The Relationship Between Holden In Catcher In The Rye (Essay Example)

📌Category: Literature, The Catcher in the Rye
📌Words: 870
📌Pages: 4
📌Published: 17 May 2021

The coming of age stories of Salinger’s The Catcher in the Rye, and Río’s The Secret Lion, focus on realizations about society or themselves that occur due to lost innocence. Holden deals with the expulsion from his school by wandering New York. He encounters many instances that deprive him of innocence, causing him to crave such feelings again. The narrator experiences events that drain him of his escaping childhood innocence. The loss of innocence found in youth causes Holden and the narrator to cope in differing ways. 

As Holden’s youth slips from his grasp, he copes by seeking and preserving the innocence found in children. While talking to Phoebe about his desires, Holden states, “I keep picturing all these little kids playing some game in this big field of rye. Thousands of little kids... What I have to do, I have to catch everybody if they start to go over the cliff…. I have to come out from somewhere and catch them….that’s the only thing I’d like to do” (191). Holden seeks such innocence as he desires to be surrounded by “little kids”. In this novel, kids are often associated with innocence, yet to be contaminated by the adult world. The kids are depicted as “playing some game”, which could refer to the imaginative freeness found in youth. In this passage, the cliff represents the fall into adulthood. Holden wishes to preserve the innocence of the kids by catching them before they fall off into the cruelties of adult life. This desire of Holden is important because throughout the book Holden is never quite sure what he wants, however in this passage he states that it’s “the only thing he’d like to do”. While visiting The Museum of Natural History, Holden states, “You ought to be able to stick them in one of those big glass cases…. I know that’s impossible, but it’s too bad anyway” (136).
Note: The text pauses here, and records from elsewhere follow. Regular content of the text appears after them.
-- ==== Sys2Proof/Tests/Slice0.lean ====
section
/-! SUPPORT. Tests. Words and results are those of 30_encoding.md (patterns of the command rules, R66) and
95_test_vectors.md (section numbers in the comments), none of them taken from the model. -/

namespace Sys2Proof.Machine.Tests

/-- The outputs a command drives from reset. -/
def outputsOf (i : Instr) : Option Outputs :=
  match exec i State.reset with
  | .next t => t.out
  | _ => none

/-- The outputs one step drives when the host presents a word right after reset. -/
def firstOutputs (w : Nat) : Option Outputs :=
  match step (State.reset.withFetchWord 16 w) with
  | .next t => t.out
  | _ => none

/-! Decoding, one word per command, written out from its pattern: opcode, aux, operand. -/

theorem test_decode_enc : decode 0b0000000000000100#16 = .enc 0 0x04 := by decide
theorem test_decode_dec : decode 0b0001000010010000#16 = .dec 0 0x90 := by decide
theorem test_decode_syn : decode 0b0010000011011010#16 = .syn 0 0xDA := by decide
theorem test_decode_dscat : decode 0b0011000000001111#16 = .dscat 0 0x0F := by decide
theorem test_decode_dgath : decode 0b0100000011111110#16 = .dgath 0 0xFE := by decide
theorem test_decode_pext : decode 0b0101000011010010#16 = .pext 0 0xD2 := by decide
theorem test_decode_extb : decode 0b0110011001000001#16 = .extb 6 0x41 := by decide
theorem test_decode_hinib : decode 0b0111000001000001#16 = .hinib 0 0x41 := by decide
theorem test_decode_lonib : decode 0b1000000001000001#16 = .lonib 0 0x41 := by decide
theorem test_decode_dup2 : decode 0b1001000101000001#16 = .dup2 1 0x41 := by decide
theorem test_decode_reservedAB : decode 0b1011000100100011#16 = .reservedAB 1 0x1 0x23 := by decide
theorem test_decode_reservedCF : decode 0b1110100000000000#16 = .reservedCF 2 0x8 0x00 := by decide
theorem test_table_word : decodeTableWord 16 0x9000 = some (.dup2 0 0x00) := by decide
theorem test_table_word_too_wide : decodeTableWord 17 0x10000 = none := by decide

/-! WellFormed: a term that each check refuses, by the check's name (R63, R64). -/

theorem test_illformed_enc_field : (Instr.enc 1 0x00).defect = some .eField := by decide
theorem test_illformed_enc_operand : (Instr.enc 0 0x10).defect = some .eOperand := by decide
theorem test_illformed_dec_field : (Instr.dec 1 0x01).defect = some .eField := by decide
theorem test_illformed_syn_field : (Instr.syn 15 0x00).defect = some .eField := by decide
theorem test_illformed_dscat_field : (Instr.dscat 15 0x80).defect = some .eField := by decide
theorem test_illformed_dscat_operand : (Instr.dscat 0 0x80).defect = some .eOperand := by decide
theorem test_illformed_dgath_field : (Instr.dgath 2 0x98).defect = some .eField := by decide
theorem test_illformed_pext_field : (Instr.pext 1 0x80).defect = some .eField := by decide
theorem test_illformed_extb_index : (Instr.extb 8 0x41).defect = some .eIndex := by decide
theorem test_illformed_hinib_field : (Instr.hinib 1 0x41).defect = some .eField := by decide
theorem test_illformed_lonib_field : (Instr.lonib 15 0x41).defect = some .eField := by decide
theorem test_illformed_dup2_index : (Instr.dup2 8 0x41).defect = some .eIndex := by decide
theorem test_illformed_reservedAB : (Instr.reservedAB 0 0 0x00).wellFormed = false := by decide
theorem test_illformed_reservedCF : (Instr.reservedCF 3 15 0xFF).wellFormed = false := by decide
theorem test_wellformed_top_operands :
    (Instr.enc 0 0x0F).wellFormed = true ∧ (Instr.extb 7 0xFF).wellFormed = true := by decide

/-! One step after reset (95_test_vectors.md sections 2.1 to 2.10): a result and a refusal of each command. -/

theorem test_extb_top_bit : firstOutputs 0x67FF = some { res := 0x80, err := false } := by decide
theorem test_extb_index_15 : firstOutputs 0x6F41 = some { res := 0x02, err := true } := by decide
theorem test_hinib_no_sign : firstOutputs 0x70A5 = some { res := 0x0A, err := false } := by decide
theorem test_hinib_field : firstOutputs 0x7141 = some { res := 0x03, err := true } := by decide
theorem test_lonib : firstOutputs 0x80A5 = some { res := 0x05, err := false } := by decide
theorem test_lonib_field : firstOutputs 0x8F41 = some { res := 0x03, err := true } := by decide
theorem test_dup2_bit_6 : firstOutputs 0x9641 = some { res := 0x03, err := false } := by decide
theorem test_dup2_index_8 : firstOutputs 0x9841 = some { res := 0x02, err := true } := by decide
theorem test_dscat_nine : firstOutputs 0x3009 = some { res := 0x22, err := false } := by decide
theorem test_dscat_field_before_operand : firstOutputs 0x3F80 = some { res := 0x03, err := true } := by decide
theorem test_dgath_no_correction : firstOutputs 0x4090 = some { res := 0x00, err := false } := by decide
theorem test_dgath_all : firstOutputs 0x40FF = some { res := 0x0F, err := false } := by decide
theorem test_pext_p2_only : firstOutputs 0x5040 = some { res := 0x02, err := false } := by decide
theorem test_pext_p4_only : firstOutputs 0x5010 = some { res := 0x04, err := false } := by decide
theorem test_enc_thirteen : firstOutputs 0x000D = some { res := 0xAA, err := false } := by decide
theorem test_enc_operand : firstOutputs 0x00F0 = some { res := 0x04, err := true } := by decide
theorem test_syn_bit_1 : firstOutputs 0x20D0 = some { res := 0x07, err := false } := by decide
theorem test_syn_double_flip : firstOutputs 0x20C0 = some { res := 0x03, err := false } := by decide
theorem test_dec_data_flip : firstOutputs 0x1094 = some { res := 0x0A, err := false } := by decide
theorem test_dec_double_flip : firstOutputs 0x1014 = some { res := 0x02, err := false } := by decide
theorem test_reservedAB_wins : firstOutputs 0xA1F0 = some { res := 0x01, err := true } := by decide
theorem test_reservedCF : firstOutputs 0xFFFF = some { res := 0x01, err := true } := by decide

/-! The assembler (R65): binary and decimal literals, a refused operand, a lower-case mnemonic. -/

theorem test_asm_binary : assembleText "PEXT 0b11010010".toList = some 0x50D2 := by decide
theorem test_asm_decimal : assembleText "ENC 15".toList = some 0x000F := by decide
theorem test_asm_out_of_range : assembleText "ENC 16".toList = none ∧ assembleText ".word 0x10000".toList = none := by
  decide
theorem test_asm_lower_case_mnemonic : assembleText "enc 1".toList = none := by decide

/-! The host at the ports (R29, R203, R206). -/

theorem test_idle_at_reset : step State.reset = .next State.reset := rfl

theorem test_sample_before_first_command :
    step { State.reset with pending := [.sample true 5] } = .fault .outputsUnspecified := rfl

theorem test_sample_unstable :
    step { State.reset with out := some { res := 0x98, err := false }, pending := [.sample false 5] } =
      .fault .sampledWhileChanging := rfl

/-! Witnesses: for each statement with hypotheses, values that meet them all, at the edges of each clause. -/

theorem witness_TableWordsAreReadOrRejectedByName :
    65535 % 2 ^ 16 < 2 ^ 16 ∧ 65535 % 2 ^ 17 < 2 ^ 16 ∧ 2 ^ 16 ≤ 65536 % 2 ^ 17 := by decide

theorem witness_CommandWordSplitsIntoThreeFields : 3 < 4 ∧ 7 < 8 ∧ 0 < 4 := by decide

theorem witness_OpcodeSelectsTheOperation : 0xA#4 ≤ 0xA#4 ∧ 0xA#4 ≤ 0xF#4 := by decide

theorem witness_Assembler :
    16 ≤ 16 ∧ 256 ≤ 256 ∧ 65536 ≤ 65536 ∧ (256 ≤ 256 ∨ 8 ≤ 0) ∧ (256 ≤ 0 ∨ 8 ≤ 8) ∧
    assemble (.enc 15) = some 0x000F ∧ assemble (.word 0xA000) = some 0xA000 := by decide

/-- A number with digits above 9, written in each of the four ways. -/
theorem witness_AssemblyTextIsReadBack :
    "0xFE".toList ∈ literalsOf 254 ∧ "0xfe".toList ∈ literalsOf 254 ∧ "0b11111110".toList ∈ literalsOf 254 ∧
    "254".toList ∈ literalsOf 254 ∧ "0".toList ∈ literalsOf 0 := by decide

/-- For the E_INDEX clauses of ExtbIsolatesTheIndexedBit and DupTwoDoublesTheIndexedBit (index 8 and 15). -/
theorem witness_index_out_of_range :
    (0x8#4).getLsbD 3 = true ∧ (0xF#4).getLsbD 3 = true ∧
    outputsOf (.extb 8 0x41) = some { res := 0x02, err := true } ∧
    outputsOf (.dup2 15 0x00) = some { res := 0x02, err := true } := by decide

/-- For the E_FIELD clauses of the statements about HINIB, LONIB, DGATH, PEXT, SYN, DEC, ENC and DSCAT. -/
theorem witness_field_not_zero :
    0x1#4 ≠ 0#4 ∧ 0xF#4 ≠ 0#4 ∧ outputsOf (.hinib 1 0x41) = some { res := 0x03, err := true } ∧
    outputsOf (.lonib 15 0x41) = some { res := 0x03, err := true } ∧
    outputsOf (.dgath 2 0x98) = some { res := 0x03, err := true } ∧
    outputsOf (.pext 1 0x80) = some { res := 0x03, err := true } ∧
    outputsOf (.syn 1 0x01) = some { res := 0x03, err := true } ∧
    outputsOf (.dec 1 0x01) = some { res := 0x03, err := true } ∧
    outputsOf (.enc 8 0x01) = some { res := 0x03, err := true } ∧
    outputsOf (.dscat 1 0x05) = some { res := 0x03, err := true } := by decide

/-- For the E_OPERAND clauses of EncGivesTheCodeword and DscatPlacesTheDataBits. -/
theorem witness_operand_not_a_nibble :
    (0x10#8).extractLsb' 4 4 ≠ 0#4 ∧ (0xF0#8).extractLsb' 4 4 ≠ 0#4 ∧
    outputsOf (.enc 0 0x10) = some { res := 0x04, err := true } ∧
    outputsOf (.dscat 0 0xFF) = some { res := 0x04, err := true } := by decide

/-- For the clauses over the parity positions (PEXT, ENC, SYN and CoveringSetsAreForced). -/
theorem witness_PextReadsTheStoredParityBits :
    7 ∈ parityPositions ∧ 6 ∈ parityPositions ∧ 4 ∈ parityPositions := by decide

/-- The table itself meets the flip condition: 5 is Hamming position 3 (1 + 2), 1 is 7 (1 + 2 + 4). -/
theorem witness_CoveringSetsAreForced :
    ∀ i < 8, 1 ≤ i →
      (parityPositions.map fun p => if decide (i ∈ covering p) then weight p else 0).sum = hammingPosition i := by
  decide

theorem witness_EncGivesTheCodeword : (0#4 : Nibble) ≠ 15#4 := by decide

/-- For the clauses over a flipped bit of SynGivesTheSyndrome, SyndromeValuesAndLinearity, DecInvertsEncUnderOneFlip and
ByteSurvivesOneFlipPerCodeword: the ends of 1..7 and of 0..7. -/
theorem witness_flip_positions : 1 ≤ 1 ∧ 1 ≤ 7 ∧ 7 ≤ 7 ∧ 0 < 8 ∧ 7 < 8 := by decide

theorem witness_DecCorrectsTheNamedBit :
    Rule.syndrome 0x00 = 0 ∧ Rule.syndrome 0x80 = 1 ∧ Rule.syndrome 0x40 = 2 ∧ Rule.syndrome 0x10 = 4 ∧
    Rule.syndrome 0x20 = 3 ∧ Rule.syndrome 0x08 = 5 ∧ Rule.syndrome 0x04 = 6 ∧ Rule.syndrome 0x02 = 7 := by decide

theorem witness_DecGivesTheNearestCodeword : 2 ≤ distance 0xC0 (Rule.encode 0) := by decide

theorem witness_IllegalCommandsAreExactlyThese :
    0xA#4 ≤ opField 0xA000 ∧
    (opField 0x8F41 ∈ [0x0#4, 0x1#4, 0x2#4, 0x3#4, 0x4#4, 0x5#4, 0x7#4, 0x8#4] ∧ auxField 0x8F41 ≠ 0) ∧
    (opField 0x9841 ∈ [0x6#4, 0x9#4] ∧ (auxField 0x9841).getLsbD 3 = true) ∧
    (opField 0x3080 ∈ [0x0#4, 0x3#4] ∧ auxField 0x3080 = 0 ∧ (opdField 0x3080).extractLsb' 4 4 ≠ 0#4) ∧
    (decode 0x6710).wellFormed = true := by decide

/-- The last clause of the same statement: `EXTB 0x10, 7` meets none of the four conditions. -/
theorem witness_IllegalCommandsAreExactlyThese_legal :
    ¬(0xA#4 ≤ opField 0x6710) ∧
    ¬(opField 0x6710 ∈ [0x0#4, 0x1#4, 0x2#4, 0x3#4, 0x4#4, 0x5#4, 0x7#4, 0x8#4] ∧ auxField 0x6710 ≠ 0) ∧
    ¬(opField 0x6710 ∈ [0x6#4, 0x9#4] ∧ (auxField 0x6710).getLsbD 3 = true) ∧
    ¬(opField 0x6710 ∈ [0x0#4, 0x3#4] ∧ (opdField 0x6710).extractLsb' 4 4 ≠ 0#4) := by decide

/-- The last clause of R172's statement: a command that is refused with a code. -/
theorem witness_CauseCodesAreDrivenForTheirCauses : RefusedWith (decode 0x0110) State.reset 0x03 := rfl

theorem witness_RefusedExactlyWhenIllFormed :
    (Instr.enc 1 0x10).defect = some .eField ∧ (Instr.dec 0 0xFF).wellFormed = true := by decide

theorem witness_RefusedCommandLeavesNothingBehind : (decode 0x1100).defect = some .eField := by decide

theorem witness_StepRunsTheDecodedCommand :
    (State.reset.withFetchWord 16 0x0004).pending = .present 0x0004 :: [] := by decide

theorem witness_SampleBeforeTheFirstCommandFaults :
    State.reset.out = none ∧
    (State.reset.drive { res := 0x98, err := false }).out = some { res := 0x98, err := false } := by decide

/-- A sample at exactly T_SETTLE, whatever T_SETTLE is, is settled. -/
theorem witness_OnlySettledSamplesHaveAValue :
    (State.reset.drive { res := 0x98, err := false }).out = some { res := 0x98, err := false } ∧
    Settled true Config.tSettle :=
  ⟨rfl, rfl, le_refl _⟩

theorem witness_StepKeepsThePortInvariant : State.reset.Inv ∧ step State.reset = .next State.reset :=
  ⟨⟨rfl, fun _ h => absurd h List.not_mem_nil⟩, rfl⟩

theorem witness_RunIsTheListOfEvaluations : Config.tSettle ≤ Config.tSettle := le_refl _

/-- A host that presents `ENC 0x4` and samples it in time keeps its duties (also for StepKeepsAHostDutiful). -/
theorem witness_DutifulHostNeverFaults :
    HostKeepsDuties State.reset.out.isSome [.present 0x0004, .sample true Config.tSettle] :=
  ⟨rfl, ⟨rfl, le_refl _⟩, trivial⟩

/-- Two instances, the first presented `ENC 0x4`, the second `DEC 0x90`. -/
theorem witness_InstancesShareNothing :
    let sys : System := [State.reset.withFetchWord 16 0x0004, State.reset.withFetchWord 16 0x1090]
    (0 ≠ 1) ∧ (∃ a, systemStep 0 sys = .next a) ∧ (∃ b, systemStep 1 sys = .next b) ∧
      sys[0]? = some (State.reset.presenting 0x0004 []) :=
  ⟨by decide, ⟨_, rfl⟩, ⟨_, rfl⟩, rfl⟩

end Sys2Proof.Machine.Tests
end

section
/-! SUPPORT. The one form of every command: its outputs are a function of its check and its result, and they
are those of R173's `eval`. -/

namespace Sys2Proof.Machine

/-- The result of a command that no check refuses; a reserved opcode, which has none, holds 0 here. -/
def commandResult : Instr → Byte
  | .enc _ opd => encodeNibble (opd.extractLsb' 0 4)
  | .dec _ opd => decResult opd
  | .syn _ opd => synResult opd
  | .dscat _ opd => scatterData (opd.extractLsb' 0 4)
  | .dgath _ opd => dgathResult opd
  | .pext _ opd => pextResult opd
  | .extb aux opd => extbResult opd (aux.extractLsb' 0 3)
  | .hinib _ opd => hinibResult opd
  | .lonib _ opd => lonibResult opd
  | .dup2 aux opd => dup2Result opd (aux.extractLsb' 0 3)
  | .reservedAB _ _ _ => 0
  | .reservedCF _ _ _ => 0

/-- The outputs of a command, from the check that refuses it (if one does) and its result (R171, R24). -/
def outputsFor (defect : Option Cause) (v : Byte) : Outputs :=
  match defect with
  | some c => refusalOutputs c
  | none => resultOutputs v

@[simp] theorem outputsFor_some (c : Cause) (v : Byte) : outputsFor (some c) v = refusalOutputs c := rfl

@[simp] theorem outputsFor_none (v : Byte) : outputsFor none v = resultOutputs v := rfl

/-! What `exec` drives. -/

/-- A nibble operand is out of range exactly when `opd[7:4] ≠ 0` (R63). -/
theorem byte_ge_sixteen_iff (opd : Byte) : opd.toNat ≥ 16 ↔ opd.extractLsb' 4 4 ≠ 0#4 := by
  rw [ne_eq, high_nibble_zero_iff, not_lt]

/-- An index is out of range exactly when `aux[3] = 1` (R63). -/
theorem aux_ge_eight_iff (aux : Aux) : aux.toNat ≥ 8 ↔ aux.getLsbD 3 = true := by
  revert aux; decide

theorem onNibble_outputs (f : Nibble → Byte) (aux : Aux) (opd : Byte) (s : State) :
    onNibble f aux opd s =
      .next (s.drive (outputsFor (nibbleFormDefect aux opd) (f (opd.extractLsb' 0 4)))) := by
  obtain ⟨ha, hr⟩ | ⟨ha, ho, hr⟩ | ⟨ha, ho, hr⟩ := nibbleOperand_cases aux opd
  · have hd : nibbleFormDefect aux opd = some .eField := by simp [nibbleFormDefect, ha]
    rw [onNibble, hr, hd]; rfl
  · have hd : nibbleFormDefect aux opd = some .eOperand := by
      simp [nibbleFormDefect, ha, byte_ge_sixteen_iff, ho]
    rw [onNibble, hr, hd]; rfl
  · have hd : nibbleFormDefect aux opd = none := by
      simp [nibbleFormDefect, ha, byte_ge_sixteen_iff, ho]
    rw [onNibble, hr, hd]; rfl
Holden seeks innocence by going to a museum filled with incorrupt memories from his childhood. He wishes to preserve such innocence by sticking his memories from youth in “glass cases”. While visiting Phoebe’s school Holden sees that “Somebody’d written ‘F**k you’ on the wall…. I thought how Phoebe and all the other little kids would see it….I rubbed it out” (221). Holden seeks the innocence of Phoebe and her classmates as he visits her school. When Holden sees that someone wrote words of the cruel adult world in a school filled with naivete, he imagines Phoebe and her classmates undergoing a loss of innocence. Holden preserves such innocence by wiping out the vulgar words. 

When the narrator’s youth gets compromised, he succumbs to the idea that he will never feel such innocence and happiness again. While recalling the golf-course incident, the narrator states that “Something got taken away from us that moment. Heaven. We grew up a little bit, and couldn’t go backward… They told us about heaven. And it went away” (126). When the narrator’s idea of heaven gets destroyed, his innocence gets destroyed as well. Once he understands the reality of the adult world, he will never be able to perceive it as he once did when he had his innocence. When the narrator refers to “something” as “heaven” he recognizes that his innocence allows him to discern heaven in a bleak world. He succumbs to the idea that once it “got taken away”, he will not be able to see or feel the emotions brought to him by “heaven”. While talking about the grinding ball the narrator states, “We loved it, and when we buried it we knew what would happen. The truth is, we didn’t look so hard for it…. Things get taken away” (126). In this short story, readers could associate the grinding ball with innocent memories of childhood. Once his innocence got taken away, he buried the ball indicating that such memories he once experienced will never happen again. The narrator succumbs to the fact that he will never experience such gleefulness allowed by his unrestrained imagination, by stating that he “didn’t look so hard for it”. This allows him to recognize that his innocent childhood symbolized by the grinding ball, is now lost, buried, and unreachable. The narrator also acknowledges that “things get taken away”, accepting the idea that “things” such as innocence will eventually go away. The narrator explains that “We buried it because it was perfect. We didn’t tell my mother, but together it was all we talked about, till we forgot.” (126). From his imagination, he believed that his life was “perfect”, and now that such things are ruined, he buries it. The narrator succumbs to the adult world by allowing himself to forget feelings of childhood innocence and happiness. 

The loss of innocence that both Holden and the narrator encounter forces them to cope with such loss in distinctive ways. Everyone goes through a loss of innocence; whether ready or not, it happens. Readers may associate with Holden, trying to chase and preserve innocence found in objects or people. Others may associate with the narrator, realizing that the innocence and happiness found in youth will never occur again. Readers may relate to both characters, acknowledging that their childhood is gone before they can grasp the happiness they once felt. The fall into adulthood is oftentimes painful, allowing people to see such characters as mirrors of themselves trying to navigate the world. Stories such as these are immensely important to many because it speaks to readers, conveying that the emotions of pain, hurt, and grief accompanying lost innocence is not uncommon. Coming-of-age stories allow us to feel less alone in a seemingly uncaring and bleak world.